- **Task item**: Lines from the first one down to the one containing "rounded (R75). -/" in the data below are the only ones needed; please return them exactly, both ends included.

- **Records to use**:
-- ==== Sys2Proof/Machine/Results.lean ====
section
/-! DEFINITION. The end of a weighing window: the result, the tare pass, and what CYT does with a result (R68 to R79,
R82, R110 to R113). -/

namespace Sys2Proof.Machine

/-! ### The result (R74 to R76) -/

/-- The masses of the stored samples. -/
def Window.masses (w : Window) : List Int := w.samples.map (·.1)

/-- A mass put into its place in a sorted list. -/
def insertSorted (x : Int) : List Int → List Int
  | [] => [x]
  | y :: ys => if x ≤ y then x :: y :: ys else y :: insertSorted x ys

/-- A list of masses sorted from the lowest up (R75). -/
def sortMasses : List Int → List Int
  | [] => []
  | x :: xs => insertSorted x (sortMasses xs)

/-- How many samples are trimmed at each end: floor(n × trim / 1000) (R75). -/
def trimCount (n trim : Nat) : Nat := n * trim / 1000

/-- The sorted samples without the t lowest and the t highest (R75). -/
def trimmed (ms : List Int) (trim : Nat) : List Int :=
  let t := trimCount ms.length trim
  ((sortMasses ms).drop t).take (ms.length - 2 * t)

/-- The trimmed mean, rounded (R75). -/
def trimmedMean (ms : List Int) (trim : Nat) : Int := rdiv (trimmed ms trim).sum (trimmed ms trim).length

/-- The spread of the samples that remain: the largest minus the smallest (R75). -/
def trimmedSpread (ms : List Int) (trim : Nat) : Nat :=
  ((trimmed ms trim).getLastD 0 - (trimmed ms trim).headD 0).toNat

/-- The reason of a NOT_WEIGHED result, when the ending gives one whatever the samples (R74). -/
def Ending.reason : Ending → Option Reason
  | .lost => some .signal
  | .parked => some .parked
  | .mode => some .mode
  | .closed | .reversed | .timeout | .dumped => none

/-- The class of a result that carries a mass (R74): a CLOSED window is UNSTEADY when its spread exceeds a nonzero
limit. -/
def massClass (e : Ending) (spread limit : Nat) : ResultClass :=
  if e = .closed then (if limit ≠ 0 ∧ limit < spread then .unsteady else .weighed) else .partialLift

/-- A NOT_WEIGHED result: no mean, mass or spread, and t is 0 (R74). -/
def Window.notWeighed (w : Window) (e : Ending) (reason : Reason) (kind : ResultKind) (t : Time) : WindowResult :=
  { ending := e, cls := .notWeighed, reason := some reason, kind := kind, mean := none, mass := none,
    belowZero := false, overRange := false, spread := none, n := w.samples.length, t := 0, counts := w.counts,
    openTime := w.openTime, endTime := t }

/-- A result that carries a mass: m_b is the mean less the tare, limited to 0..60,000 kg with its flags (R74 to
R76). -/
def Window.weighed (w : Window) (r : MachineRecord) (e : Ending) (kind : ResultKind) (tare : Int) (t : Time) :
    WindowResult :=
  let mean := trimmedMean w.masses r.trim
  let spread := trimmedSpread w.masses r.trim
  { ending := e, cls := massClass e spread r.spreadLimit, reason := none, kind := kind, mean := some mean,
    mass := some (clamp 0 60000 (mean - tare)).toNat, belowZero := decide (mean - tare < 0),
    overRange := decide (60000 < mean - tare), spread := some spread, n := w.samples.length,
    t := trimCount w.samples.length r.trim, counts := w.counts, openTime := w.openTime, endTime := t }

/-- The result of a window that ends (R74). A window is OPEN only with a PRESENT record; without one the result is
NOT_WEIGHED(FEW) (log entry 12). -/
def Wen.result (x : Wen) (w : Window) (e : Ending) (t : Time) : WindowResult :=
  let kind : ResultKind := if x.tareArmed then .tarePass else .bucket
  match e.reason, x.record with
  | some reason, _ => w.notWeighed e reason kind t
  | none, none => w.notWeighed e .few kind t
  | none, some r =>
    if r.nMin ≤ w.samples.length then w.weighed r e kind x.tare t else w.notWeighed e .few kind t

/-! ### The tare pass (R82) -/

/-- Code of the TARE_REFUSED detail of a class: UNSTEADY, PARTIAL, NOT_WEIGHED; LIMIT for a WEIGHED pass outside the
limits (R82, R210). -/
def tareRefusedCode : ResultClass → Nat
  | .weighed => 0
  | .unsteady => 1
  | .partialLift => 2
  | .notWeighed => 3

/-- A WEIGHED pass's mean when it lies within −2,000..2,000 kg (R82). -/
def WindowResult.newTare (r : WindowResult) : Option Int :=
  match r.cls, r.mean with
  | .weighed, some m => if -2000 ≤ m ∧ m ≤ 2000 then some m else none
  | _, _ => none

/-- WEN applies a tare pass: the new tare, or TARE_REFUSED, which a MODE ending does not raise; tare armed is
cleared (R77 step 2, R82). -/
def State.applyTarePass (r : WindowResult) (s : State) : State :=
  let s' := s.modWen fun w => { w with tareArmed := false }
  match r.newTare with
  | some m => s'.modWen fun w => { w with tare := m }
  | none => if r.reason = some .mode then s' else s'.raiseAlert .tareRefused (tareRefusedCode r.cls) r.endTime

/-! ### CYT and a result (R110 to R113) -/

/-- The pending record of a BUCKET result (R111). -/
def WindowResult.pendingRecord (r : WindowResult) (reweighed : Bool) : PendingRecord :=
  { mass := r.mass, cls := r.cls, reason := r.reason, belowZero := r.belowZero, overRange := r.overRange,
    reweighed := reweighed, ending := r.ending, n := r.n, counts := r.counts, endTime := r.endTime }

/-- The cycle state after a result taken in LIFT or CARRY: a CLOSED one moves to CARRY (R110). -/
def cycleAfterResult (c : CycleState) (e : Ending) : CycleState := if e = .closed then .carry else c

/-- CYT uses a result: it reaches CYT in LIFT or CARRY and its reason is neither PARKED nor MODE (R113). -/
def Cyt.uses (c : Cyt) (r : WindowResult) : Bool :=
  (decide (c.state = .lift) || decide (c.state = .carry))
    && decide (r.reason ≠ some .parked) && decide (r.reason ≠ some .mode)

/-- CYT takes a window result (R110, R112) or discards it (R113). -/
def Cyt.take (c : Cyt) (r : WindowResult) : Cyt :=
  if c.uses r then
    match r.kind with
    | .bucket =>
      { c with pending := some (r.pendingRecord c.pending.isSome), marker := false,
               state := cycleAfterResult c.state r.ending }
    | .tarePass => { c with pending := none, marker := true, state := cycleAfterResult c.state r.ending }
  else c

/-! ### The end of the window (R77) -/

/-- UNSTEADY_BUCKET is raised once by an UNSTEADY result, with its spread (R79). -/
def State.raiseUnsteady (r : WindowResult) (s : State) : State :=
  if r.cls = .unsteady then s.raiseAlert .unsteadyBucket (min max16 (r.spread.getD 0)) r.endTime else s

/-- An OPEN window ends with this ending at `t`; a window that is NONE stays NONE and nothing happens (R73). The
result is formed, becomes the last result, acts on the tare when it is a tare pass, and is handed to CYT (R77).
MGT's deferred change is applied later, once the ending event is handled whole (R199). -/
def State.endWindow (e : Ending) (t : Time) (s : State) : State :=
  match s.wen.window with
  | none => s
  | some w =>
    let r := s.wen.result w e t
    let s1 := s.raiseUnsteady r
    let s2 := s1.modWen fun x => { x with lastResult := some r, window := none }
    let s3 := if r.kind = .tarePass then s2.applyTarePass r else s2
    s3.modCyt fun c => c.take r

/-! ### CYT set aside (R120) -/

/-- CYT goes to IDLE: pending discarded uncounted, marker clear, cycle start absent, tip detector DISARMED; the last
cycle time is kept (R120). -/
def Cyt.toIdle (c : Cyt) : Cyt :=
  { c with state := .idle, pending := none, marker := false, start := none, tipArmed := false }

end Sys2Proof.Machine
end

- **Solution for this task**:
-- ==== Sys2Proof/Machine/Results.lean ====
section
/-! DEFINITION. The end of a weighing window: the result, the tare pass, and what CYT does with a result (R68 to R79,
R82, R110 to R113). -/

namespace Sys2Proof.Machine

/-! ### The result (R74 to R76) -/

/-- The masses of the stored samples. -/
def Window.masses (w : Window) : List Int := w.samples.map (·.1)

/-- A mass put into its place in a sorted list. -/
def insertSorted (x : Int) : List Int → List Int
  | [] => [x]
  | y :: ys => if x ≤ y then x :: y :: ys else y :: insertSorted x ys

/-- A list of masses sorted from the lowest up (R75). -/
def sortMasses : List Int → List Int
  | [] => []
  | x :: xs => insertSorted x (sortMasses xs)

/-- How many samples are trimmed at each end: floor(n × trim / 1000) (R75). -/
def trimCount (n trim : Nat) : Nat := n * trim / 1000

/-- The sorted samples without the t lowest and the t highest (R75). -/
def trimmed (ms : List Int) (trim : Nat) : List Int :=
  let t := trimCount ms.length trim
  ((sortMasses ms).drop t).take (ms.length - 2 * t)

/-- The trimmed mean, rounded (R75). -/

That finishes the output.